→ **Task description**
Give again, word for word, every line below from the one that has "theorem test_decode_seta : decode" through the one that has "theorem test_decode_rdcmd : decode", both included, and no others.
BEGIN Excerpted records
-- ==== Sys2Proof/Tests/Slice0.lean ====
section
/-! SUPPORT. Tests on single steps, with results taken from the spec's worked examples and tables (95_test_vectors.md, cited
as W<n> or by section), the words of the encodings, the well-formedness smoke tests, and a witness for every statement of
Certificates/Slice0/Obligations.lean that has hypotheses. -/

open Sys2Proof Sys2Proof.Machine Sys2Proof.Claims

namespace Sys2Proof.Tests

/-- The code and payload of the last response a result shows; nothing for a stop. -/
def lastAnswer : Result → Option (ResponseCode × Payload)
  | .next t => t.responses.getLast?.map (fun r => (r.code, r.payload))
  | .fault _ => none
  | .refused _ => none

/-- The CMD register a result leaves. -/
def cmdAfter : Result → Option Cmd
  | .next t => some t.cmd
  | .fault _ => none
  | .refused _ => none

/-- The state a result leaves, or the reset state for a stop. -/
def stateAfter : Result → State
  | .next t => t
  | .fault _ => State.reset
  | .refused _ => State.reset

/-- The reset state with CHKEN clear. -/
def unchecked : State := { State.reset with cfg := ⟨false⟩ }

/-- Four intents that are -1. -/
def off : List Intent := [.fin (-1), .fin (-1), .fin (-1), .fin (-1)]

def offQuad : Quad Intent := ⟨.fin (-1), .fin (-1), .fin (-1), .fin (-1)⟩

/-- The frame whose 24 bytes are all 0. -/
def zeroFrame : StatusNotifyFrame :=
  ⟨0, 0, 0, 0, 0, ⟨0, 0, 0, 0⟩, 0, 0, 0, 0, 0, 0, 0, 0, 0, ⟨0, 0, 0, 0⟩, 0, 0⟩

/-- The line of W9, and the same with its checksum byte DE. -/
def lineW9 : Str := ":7881150157810076ED780BE1000A942900013408190254DF\r\n".toList
def lineW9Bad : Str := ":7881150157810076ED780BE1000A942900013408190254DE\r\n".toList

/-- The full record of W9. -/
def recordW9 : StatusRecord where
  senderAddressId := 0x78
  packetId := 0x15
  lqiRaw := 0x57
  linkQualityIndicator := .known (-1740 / 1361)
  senderSerialNumber := 0x810076ED
  receiverAddressId := 0x78
  timestampSeconds := 3041 / 64
  relayCount := 0
  powerSupplyVoltageMillivolts := 2708
  digital := ⟨0, -1, -1, -1⟩
  analog := ⟨832, 132, 404, 36⟩

/-! ### Well-formedness: each check refuses an ill-formed term -/

theorem test_wf_accepts_enc : (Request.mk 0x08 [.intents off, .intents off, .optInt none]).wellFormed = true := by decide
theorem test_wf_refuses_high_nibble : (Request.mk 0x16 []).wellFormed = false := by decide
theorem test_wf_refuses_reserved_code : (Request.mk 0x0C []).wellFormed = false := by decide
theorem test_wf_refuses_wrong_type : (Request.mk 0x0A [.int 1]).wellFormed = false := by decide
theorem test_wf_refuses_missing_operand : (Request.mk 0x08 [.intents off, .intents off]).wellFormed = false := by decide
theorem test_wf_refuses_extra_operand : (Request.mk 0x06 [.int 0]).wellFormed = false := by decide
theorem test_port_refuses_wrong_type : (Request.mk 0x01 [.str []]).portTyped = false := by decide
theorem test_port_accepts_illegal_header : (Request.mk 0x81 [.str []]).portTyped = true := by decide
theorem test_wf_refuses_wire_rows :
    Instr.wellFormed .frameChangeOutput = false ∧ Instr.wellFormed .frameStatusNotify = false := by decide

/-! ### Decoding: the header words of 30_encoding.md R62, written out as `0000` and the OP field -/

theorem test_decode_csum : decode ⟨0b00000001#8, [.bytes [0xFF]]⟩ = .ok (.csum [0xFF]) := by decide
theorem test_decode_hexb : decode ⟨0b00000010#8, [.int (-257)]⟩ = .ok (.hexb (-257)) := by decide
theorem test_decode_setd : decode ⟨0b00000011#8, [.intents off]⟩ = .ok (.setd off) := by decide
theorem test_decode_seta : decode ⟨0b00000100#8, [.intents [.posInf]]⟩ = .ok (.seta [.posInf]) := by decide
theorem test_decode_setadr : decode ⟨0b00000101#8, [.int 0x178]⟩ = .ok (.setadr 0x178) := by decide
theorem test_decode_rdcmd : decode ⟨0b00000110#8, []⟩ = .ok .rdcmd := by decide
theorem test_decode_enccmd : decode ⟨0b00000111#8, []⟩ = .ok .enccmd := by decide
theorem test_decode_enc :
    decode ⟨0b00001000#8, [.intents [.nan], .intents off, .optInt (some 1)]⟩ = .ok (.enc [.nan] off (some 1)) := by decide
theorem test_decode_dec : decode ⟨0b00001001#8, [.str ['0']]⟩ = .ok (.dec ['0']) := by decide
theorem test_decode_wcfg : decode ⟨0b00001010#8, [.byte 0xFE]⟩ = .ok (.wcfg 0xFE) := by decide
theorem test_decode_rdcfg : decode ⟨0b00001011#8, []⟩ = .ok .rdcfg := by decide
theorem test_decode_wire_rows :
    decode ⟨0b10000000#8, []⟩ = .ok .frameChangeOutput ∧ decode ⟨0b10000001#8, []⟩ = .ok .frameStatusNotify := by decide
/-- §2.7 and R61: reserved codes and headers with `H[7:4] ≠ 0`. -/
theorem test_decode_refuses_illegal_headers :
    [0x00#8, 0x0C#8, 0x0D#8, 0x0E#8, 0x0F#8, 0x10#8, 0x11#8, 0x1B#8, 0x82#8, 0xFF#8].all
      (fun h => decode ⟨h, [.int 1]⟩ == .error .illegalOperation) = true := by decide
theorem test_decode_refuses_mistyped_record : decode ⟨0x0A#8, [.int 1]⟩ = .error .operandRecord := by decide
/-- Every row of spec/opcode_table.json is read from its word, and no other byte is a row. -/
theorem test_table_words :
    ((List.range 256).filter (fun w => (decodeTableWord 8 w).isSome)) =
      [0x01, 0x02, 0x03, 0x04, 0x05, 0x06, 0x07, 0x08, 0x09, 0x0A, 0x0B, 0x80, 0x81] := by decide
theorem test_table_word_width : decodeTableWord 16 0x01 = none := by decide

/-! ### Checksum and hex (W1 to W3, §2.1) -/

theorem test_csum_w5_body :
    lastAnswer (exec (.csum [0x78, 0x80, 0x01, 0, 0, 0xFF, 0xFF, 0xFF, 0xFF, 0xFF, 0xFF, 0xFF, 0xFF]) State.reset) =
      some (.ok, .byte 0x0F) := by decide
theorem test_csum_wraps_and_empty :
    lastAnswer (exec (.csum [0x80, 0x80]) State.reset) = some (.ok, .byte 0x00) ∧
    lastAnswer (exec (.csum []) State.reset) = some (.ok, .byte 0x00) := by decide
theorem test_hexb_negative : lastAnswer (exec (.hexb (-136)) State.reset) = some (.ok, .str ['7', '8']) := by decide
theorem test_hexb_w1_w2 :
    lastAnswer (exec (.hexb 11) State.reset) = some (.ok, .str ['0', 'B']) ∧
    lastAnswer (exec (.hexb 4095) State.reset) = some (.ok, .str ['F', 'F']) := by decide

/-! ### Envelope and configuration (§2.7, 41_envelope.md examples) -/

theorem test_setadr_wraps : (cmdAfter (exec (.setadr 0x178) State.reset)).map Cmd.addr = some 0x78 := by decide
theorem test_setadr_negative : (cmdAfter (exec (.setadr (-1)) State.reset)).map Cmd.addr = some 0xFF := by decide
theorem test_setd_stores :
    (cmdAfter (exec (.setd [.fin 1, .fin (-1), .fin 0, .fin 1]) State.reset)).map Cmd.digital =
      some ⟨.fin 1, .fin (-1), .fin 0, .fin 1⟩ := by decide
/-- P5: `SETD [1, +inf, 0, 0]` is refused: no response, CMD as at reset, REFUSED set, and the run shows nothing. -/
theorem test_setd_refused :
    exec (.setd [.fin 1, .posInf, .fin 0, .fin 0]) State.reset = .next { State.reset with refused := true } ∧
    State.shown { State.reset with refused := true } = none := ⟨rfl, rfl⟩
theorem test_seta_rejects_three :
    exec (.seta [.fin 50, .fin 13, .fin 89]) State.reset =
      .next (answered State.reset .invalidChannelCount .empty) := rfl
theorem test_seta_takes_any_intent :
    (cmdAfter (exec (.seta [.fin 101, .fin (-1), .nan, .posInf]) State.reset)).map Cmd.analog =
      some ⟨.fin 101, .fin (-1), .nan, .posInf⟩ := by decide
/-- 41_envelope.md R127: straight after reset. -/
theorem test_rdcmd_reset :
    lastAnswer (exec .rdcmd State.reset) = some (.ok, .command 0x78 offQuad offQuad 0x01 0x80) := by decide
theorem test_wcfg_clears : (stateAfter (exec (.wcfg 0xFE) State.reset)).cfg.chken = false := by decide
theorem test_wcfg_sets : (stateAfter (exec (.wcfg 0xFF) unchecked)).cfg.chken = true := by decide
theorem test_rdcfg_both :
    lastAnswer (exec .rdcfg State.reset) = some (.ok, .byte 0x01) ∧
    lastAnswer (exec .rdcfg unchecked) = some (.ok, .byte 0x00) := by decide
END Excerpted records
→ **Response**
theorem test_decode_seta : decode ⟨0b00000100#8, [.intents [.posInf]]⟩ = .ok (.seta [.posInf]) := by decide
theorem test_decode_setadr : decode ⟨0b00000101#8, [.int 0x178]⟩ = .ok (.setadr 0x178) := by decide
theorem test_decode_rdcmd : decode ⟨0b00000110#8, []⟩ = .ok .rdcmd := by decide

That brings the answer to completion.